TASK ITEM
Take the line that contains "n).accWait = s.accWait := (rfl)" as the first and the last line of the material as the final one; set down exactly the lines in that span.

(Beginning of DATA TO EXAMINE)

/-! ### countBy -/

@[simp] theorem State.countBy_pending (a k : Nat) : (s.countBy a k).pending = s.pending := (rfl)
@[simp] theorem State.countBy_fresh (a k : Nat) : (s.countBy a k).fresh = s.fresh := (rfl)
@[simp] theorem State.countBy_out (a k : Nat) : (s.countBy a k).out = s.out := (rfl)
@[simp] theorem State.countBy_mem (a k : Nat) : (s.countBy a k).mem = s.mem := (rfl)
@[simp] theorem State.countBy_time (a k : Nat) : (s.countBy a k).time = s.time := (rfl)
@[simp] theorem State.countBy_chans (a k : Nat) : (s.countBy a k).chans = s.chans := (rfl)
@[simp] theorem State.countBy_interp (a k : Nat) : (s.countBy a k).interp = s.interp := (rfl)
@[simp] theorem State.countBy_planQ (a k : Nat) : (s.countBy a k).planQ = s.planQ := (rfl)
@[simp] theorem State.countBy_sfq (a k : Nat) : (s.countBy a k).sfq = s.sfq := (rfl)
@[simp] theorem State.countBy_ecc (a k : Nat) : (s.countBy a k).ecc = s.ecc := (rfl)
@[simp] theorem State.countBy_dly (a k : Nat) : (s.countBy a k).dly = s.dly := (rfl)
@[simp] theorem State.countBy_log (a k : Nat) : (s.countBy a k).log = s.log := (rfl)
@[simp] theorem State.countBy_units (a k : Nat) : (s.countBy a k).units = s.units := (rfl)
@[simp] theorem State.countBy_cmp (a k : Nat) : (s.countBy a k).cmp = s.cmp := (rfl)
@[simp] theorem State.countBy_accWait (a k : Nat) : (s.countBy a k).accWait = s.accWait := (rfl)
@[simp] theorem State.countBy_intents (a k : Nat) : (s.countBy a k).intents = s.intents := (rfl)
@[simp] theorem State.countBy_fio (a k : Nat) : (s.countBy a k).fio = s.fio := (rfl)
@[simp] theorem State.countBy_stn (a k : Nat) : (s.countBy a k).stn = s.stn := (rfl)
@[simp] theorem State.countBy_can (a k : Nat) : (s.countBy a k).can = s.can := (rfl)
@[simp] theorem State.countBy_swQ (a k : Nat) : (s.countBy a k).swQ = s.swQ := (rfl)
@[simp] theorem State.countBy_ring (a k : Nat) : (s.countBy a k).ring = s.ring := (rfl)
@[simp] theorem State.countBy_ce (a k : Nat) : (s.countBy a k).ce = s.ce := (rfl)
@[simp] theorem State.countBy_h2 (a k : Nat) : (s.countBy a k).h2 = s.h2 := (rfl)
@[simp] theorem State.countBy_h3 (a k : Nat) : (s.countBy a k).h3 = s.h3 := (rfl)
@[simp] theorem State.countBy_sup (a k : Nat) : (s.countBy a k).sup = s.sup := (rfl)
@[simp] theorem State.countBy_images (a k : Nat) : (s.countBy a k).images = s.images := (rfl)
@[simp] theorem State.countBy_flash (a k : Nat) : (s.countBy a k).flash = s.flash := (rfl)
@[simp] theorem State.countBy_rst (a k : Nat) : (s.countBy a k).rst = s.rst := (rfl)
@[simp] theorem State.countBy_boot (a k : Nat) : (s.countBy a k).boot = s.boot := (rfl)
@[simp] theorem State.countBy_pwr (a k : Nat) : (s.countBy a k).pwr = s.pwr := (rfl)
@[simp] theorem State.countBy_msix (a k : Nat) : (s.countBy a k).msix = s.msix := (rfl)

/-! ### wrapFld -/

@[simp] theorem State.wrapFld_pending (a lo n : Nat) : (s.wrapFld a lo n).pending = s.pending := (rfl)
@[simp] theorem State.wrapFld_fresh (a lo n : Nat) : (s.wrapFld a lo n).fresh = s.fresh := (rfl)
@[simp] theorem State.wrapFld_out (a lo n : Nat) : (s.wrapFld a lo n).out = s.out := (rfl)
@[simp] theorem State.wrapFld_mem (a lo n : Nat) : (s.wrapFld a lo n).mem = s.mem := (rfl)
@[simp] theorem State.wrapFld_time (a lo n : Nat) : (s.wrapFld a lo n).time = s.time := (rfl)
@[simp] theorem State.wrapFld_chans (a lo n : Nat) : (s.wrapFld a lo n).chans = s.chans := (rfl)
@[simp] theorem State.wrapFld_interp (a lo n : Nat) : (s.wrapFld a lo n).interp = s.interp := (rfl)
@[simp] theorem State.wrapFld_planQ (a lo n : Nat) : (s.wrapFld a lo n).planQ = s.planQ := (rfl)
@[simp] theorem State.wrapFld_sfq (a lo n : Nat) : (s.wrapFld a lo n).sfq = s.sfq := (rfl)
@[simp] theorem State.wrapFld_ecc (a lo n : Nat) : (s.wrapFld a lo n).ecc = s.ecc := (rfl)
@[simp] theorem State.wrapFld_dly (a lo n : Nat) : (s.wrapFld a lo n).dly = s.dly := (rfl)
@[simp] theorem State.wrapFld_log (a lo n : Nat) : (s.wrapFld a lo n).log = s.log := (rfl)
@[simp] theorem State.wrapFld_units (a lo n : Nat) : (s.wrapFld a lo n).units = s.units := (rfl)
@[simp] theorem State.wrapFld_cmp (a lo n : Nat) : (s.wrapFld a lo n).cmp = s.cmp := (rfl)
@[simp] theorem State.wrapFld_accWait (a lo n : Nat) : (s.wrapFld a lo n).accWait = s.accWait := (rfl)
@[simp] theorem State.wrapFld_intents (a lo n : Nat) : (s.wrapFld a lo n).intents = s.intents := (rfl)
@[simp] theorem State.wrapFld_fio (a lo n : Nat) : (s.wrapFld a lo n).fio = s.fio := (rfl)
@[simp] theorem State.wrapFld_stn (a lo n : Nat) : (s.wrapFld a lo n).stn = s.stn := (rfl)
@[simp] theorem State.wrapFld_can (a lo n : Nat) : (s.wrapFld a lo n).can = s.can := (rfl)
@[simp] theorem State.wrapFld_swQ (a lo n : Nat) : (s.wrapFld a lo n).swQ = s.swQ := (rfl)
@[simp] theorem State.wrapFld_ring (a lo n : Nat) : (s.wrapFld a lo n).ring = s.ring := (rfl)
@[simp] theorem State.wrapFld_ce (a lo n : Nat) : (s.wrapFld a lo n).ce = s.ce := (rfl)
@[simp] theorem State.wrapFld_h2 (a lo n : Nat) : (s.wrapFld a lo n).h2 = s.h2 := (rfl)
@[simp] theorem State.wrapFld_h3 (a lo n : Nat) : (s.wrapFld a lo n).h3 = s.h3 := (rfl)
@[simp] theorem State.wrapFld_sup (a lo n : Nat) : (s.wrapFld a lo n).sup = s.sup := (rfl)
@[simp] theorem State.wrapFld_images (a lo n : Nat) : (s.wrapFld a lo n).images = s.images := (rfl)
@[simp] theorem State.wrapFld_flash (a lo n : Nat) : (s.wrapFld a lo n).flash = s.flash := (rfl)
@[simp] theorem State.wrapFld_rst (a lo n : Nat) : (s.wrapFld a lo n).rst = s.rst := (rfl)
@[simp] theorem State.wrapFld_boot (a lo n : Nat) : (s.wrapFld a lo n).boot = s.boot := (rfl)
@[simp] theorem State.wrapFld_pwr (a lo n : Nat) : (s.wrapFld a lo n).pwr = s.pwr := (rfl)
@[simp] theorem State.wrapFld_msix (a lo n : Nat) : (s.wrapFld a lo n).msix = s.msix := (rfl)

(End of DATA TO EXAMINE)

ANSWER SPACE
@[simp] theorem State.wrapFld_accWait (a lo n : Nat) : (s.wrapFld a lo n).accWait = s.accWait := (rfl)
@[simp] theorem State.wrapFld_intents (a lo n : Nat) : (s.wrapFld a lo n).intents = s.intents := (rfl)
@[simp] theorem State.wrapFld_fio (a lo n : Nat) : (s.wrapFld a lo n).fio = s.fio := (rfl)
@[simp] theorem State.wrapFld_stn (a lo n : Nat) : (s.wrapFld a lo n).stn = s.stn := (rfl)
@[simp] theorem State.wrapFld_can (a lo n : Nat) : (s.wrapFld a lo n).can = s.can := (rfl)
@[simp] theorem State.wrapFld_swQ (a lo n : Nat) : (s.wrapFld a lo n).swQ = s.swQ := (rfl)
@[simp] theorem State.wrapFld_ring (a lo n : Nat) : (s.wrapFld a lo n).ring = s.ring := (rfl)
@[simp] theorem State.wrapFld_ce (a lo n : Nat) : (s.wrapFld a lo n).ce = s.ce := (rfl)
@[simp] theorem State.wrapFld_h2 (a lo n : Nat) : (s.wrapFld a lo n).h2 = s.h2 := (rfl)
@[simp] theorem State.wrapFld_h3 (a lo n : Nat) : (s.wrapFld a lo n).h3 = s.h3 := (rfl)
@[simp] theorem State.wrapFld_sup (a lo n : Nat) : (s.wrapFld a lo n).sup = s.sup := (rfl)
@[simp] theorem State.wrapFld_images (a lo n : Nat) : (s.wrapFld a lo n).images = s.images := (rfl)
@[simp] theorem State.wrapFld_flash (a lo n : Nat) : (s.wrapFld a lo n).flash = s.flash := (rfl)
@[simp] theorem State.wrapFld_rst (a lo n : Nat) : (s.wrapFld a lo n).rst = s.rst := (rfl)
@[simp] theorem State.wrapFld_boot (a lo n : Nat) : (s.wrapFld a lo n).boot = s.boot := (rfl)
@[simp] theorem State.wrapFld_pwr (a lo n : Nat) : (s.wrapFld a lo n).pwr = s.pwr := (rfl)
@[simp] theorem State.wrapFld_msix (a lo n : Nat) : (s.wrapFld a lo n).msix = s.msix := (rfl)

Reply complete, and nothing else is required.